Post by Sheldrake » 15 Aug 2019 14:24

Delta Tank wrote:
15 Aug 2019 00:31
To all,

One more question from a buddy of mine.

“Thanks, Mike. This is helpful...similar to what we discussed last night. But I wonder if there’s ever been a consideration of consolidation of these various regimental affiliations into a ‘Royal Army’....while still protecting all the privileges and traditions of those regiments.”

Mike
As our Army has shrunk that is an issue that has exercised the brains of the infantry in particular.

So most of the old line infantry Regiments have been merged into a handful of big ones. Some of these are organised geographically. e.g. The Royal Regiment of Scotland, Royal Irish, Royal Welsh, Duke of Lancaster's Regiment, Mercians, Yorkshire Regiment, the Royal Anglian Regiment and of course (Squidgee's Own) The Princess of Wales' Royal Regiment ,which is South and south east England. Others are defined by what they did in the Napoleonic wars: The Royal Regiment of Fusiliers: The Rifles (which absorbed the Light Infantry as well as the south west of England) and the Brigade of Guards.

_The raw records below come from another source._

-- ==== Sys2Proof/Laws/FramesModule.lean ====
section
/-!
SUPPORT. Frames of the operations of the model (module): which parts of the state each can touch, and that a safe
machine stays safe.
-/

namespace Sys2Proof.Machine

theorem openBytes_frame {fm : List Part} {b0 : State} (s : State) (n : Nat)
    (hfr : Frame fm b0 s) (hfm : Part.sub [.free] fm = true) : Frame fm b0 (openBytes s n).1 := by
  unfold openBytes
  repeat' first
    | with_reducible assumption
    | extract_lets +onlyGivenNames x
    | ((conv in State.mk _ _ _ _ _ _ _ _ _ _ _ _ _ _ _ _ _ _ _ _ _ _ _ _ _ => skip); with_reducible apply Frame.upd)
    | with_reducible exact .inr rfl
    | exact .inl (Part.sub_has _ hfm (by decide))

theorem openDest_frame {fm : List Part} {b0 : State} (s : State) (p : Packet) (n : Nat)
    (hfr : Frame fm b0 s) (hfm : Part.sub [.cyc, .tick, .tfrac, .regs, .tiles, .dram, .net, .reports, .free, .stk, .serve, .log] fm = true) : Frame fm b0 (openDest s p n) := by
  unfold openDest
  repeat' first
    | with_reducible assumption
    | exact Part.sub_trans (by decide) hfm
    | (extract_lets +onlyGivenNames x; refine (fun hx => ?_ : (Frame fm b0 x.1) → _) ?_; (on_goal 2 => unfold x); all_goals clear_value x)
    | extract_lets +onlyGivenNames x
    | with_reducible apply openBytes_frame
    | with_reducible apply destWrite_frame
    | with_reducible apply appendWindow_frame
    | with_reducible apply pageWindow_frame
    | with_reducible apply Frame.ite
    | split

theorem openPacket_frame {fm : List Part} {b0 : State} (s : State) (p : Packet)
    (hfr : Frame fm b0 s) (hfm : Part.sub [.cyc, .tick, .tfrac, .regs, .tiles, .dram, .net, .reports, .free, .stk, .serve, .log] fm = true) : Frame fm b0 (openPacket s p) := by
  unfold openPacket
  repeat' first
    | with_reducible assumption
    | with_reducible intro _
    | extract_lets +onlyGivenNames x
    | with_reducible apply openDest_frame
    | with_reducible apply Frame.foldl
    | split

theorem abortTile_frame {fm : List Part} {b0 : State} (s : State) (r : TileRef) (site : Nat)
    (hfr : Frame fm b0 s) (hfm : Part.sub [.cyc, .tick, .tfrac, .regs, .tiles, .dram, .net, .reports, .free, .stk, .serve, .log] fm = true) : Frame fm b0 (abortTile s r site) := by
  unfold abortTile
  repeat' first
    | with_reducible assumption
    | exact Part.sub_trans (by decide) hfm
    | with_reducible intro _
    | (extract_lets +onlyGivenNames x; refine (fun hx => ?_ : (Frame fm b0 x) → _) ?_; (on_goal 2 => unfold x); all_goals clear_value x)
    | (extract_lets +onlyGivenNames x; refine (fun hx => ?_ : (Frame fm b0 x.1) → _) ?_; (on_goal 2 => unfold x); all_goals clear_value x)
    | (extract_lets +onlyGivenNames x; refine (fun hx => ?_ : (SafeParts b0 → tileSafe x = true) → _) ?_; (on_goal 2 => unfold x); all_goals clear_value x)
    | (extract_lets +onlyGivenNames x; refine (fun hx => ?_ : (SafeParts b0 → tileSafe x.1 = true) → _) ?_; (on_goal 2 => unfold x); all_goals clear_value x)
    | (extract_lets +onlyGivenNames x; refine (fun hx => ?_ : (FrameOpt fm b0 x) → _) ?_; (on_goal 2 => unfold x); all_goals clear_value x)
    | (extract_lets +onlyGivenNames x; refine (fun hx => ?_ : (Frame fm b0 x.st) → _) ?_; (on_goal 2 => unfold x); all_goals clear_value x)
    | extract_lets +onlyGivenNames x
    | with_reducible apply openPacket_frame
    | with_reducible apply openBytes_frame
    | with_reducible apply changeSite_frame
    | with_reducible apply rbump_frame
    | with_reducible apply swrite_safe
    | with_reducible apply Frame.foldl
    | with_reducible apply Frame.foldlFst
    | ((conv in State.mk _ _ _ _ _ _ _ _ _ _ _ _ _ _ _ _ _ _ _ _ _ _ _ _ _ => skip); with_reducible apply Frame.upd)
    | with_reducible exact .inr rfl
    | exact .inl (Part.sub_has _ hfm (by decide))
    | exact .inl ⟨Part.sub_has _ hfm (by decide), fun h => h⟩
    | exact .inl ⟨Part.sub_has _ hfm (by decide), fun h => by simpa only [List.length_set, List.length_map, List.length_zipIdx] using h⟩
    | ((conv in Tile.mk _ _ _ _ _ _ _ _ _ _ _ _ _ _ _ _ _ _ _ _ _ _ _ _ _ _ _ _ _ _ _ _ _ _ _ _ _ _ _ _ => skip); with_reducible apply tileSafe_upd)
    | with_reducible exact .inl rfl
    | (refine SafeParts.tileAt (Frame.safe (m := fm) ?_ ‹SafeParts b0›) _ _)
    | with_reducible exact (‹SafeParts _ → tileSafe _ = true› ‹_›)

Some of the merged Regiments are big on retaining the customs and traditions within individual battalions or even Companies. So each of the Battalions of the Royal Regiment of Scotland is associated with a specific historic Regiment e.g.1 Scots is the Royal Scots and the KOSB. 2 Royal Anglian (The Poachers) carries opn the traditions of the Lincolnshire, Leicestershire, Northamptonshire and Bedfordshire Regiments, with each company adopting a former regiment and hosting e.g. veterans.

Others mix everyone up and pick and choose the traditions collectively with little effort at regional affiliation. e.g. the Rifles claim to be the descendants of Sharps Rifles, but wear the Croix de Guerre flash from the Devons. None of this makes a difference for posting officers or senior NCOs

As an institution the British Army has not been averse to creating new regiments and Corps - Royal Tank Corps then Regiment, The Parachute Regiment, The Special Air Service, and the mighty Army Catering Corps survived the end of the wars in which they were created.

We also happy to disbanded them too. The Machine Gun Corps, Long Range Desert Group, Popski's private Army, The Reconnaissance Corps and the Army Commandos did not survive the wars which spawned them. The Intelligence Corps was created in WW1 and the disbanded ten years later. The Royal Flying Corps absconded to form its own Royal Air Force , but the expereince of WW2 led to the creation of the Army Air Corps.

To disguise a lack of real defence strategy we are happy to reshuffle the cards. So various logistic functions have been provided by the Royal Army Service Corps and Royal Army Ordnance Corps, Army Catering Corps, Royal Pioneer Corps have now become the Really Large Corps - the Royal Logistic Corps whjciuh has also absorbed the postal services of the Royal Engineers (Postal and Courier Branch). The Royal Engineers spawned the Royal Signals. Our Adjutant Generals Corps sprung from the staff clerks of the Royal Army Ordnance Corps, the Royal Pay Corps, Royal Military Police, Royal Army Educational Corps, Royal Military Provost Staff Corps and both the ASGC and RLC taking a large element of the Womens Royal Army Corps disbanded in 1990 before the Army was overwhelmed by equal opportunities legislation - or the army forced to look into the institutionalised sexual abuse of recruits in all female units.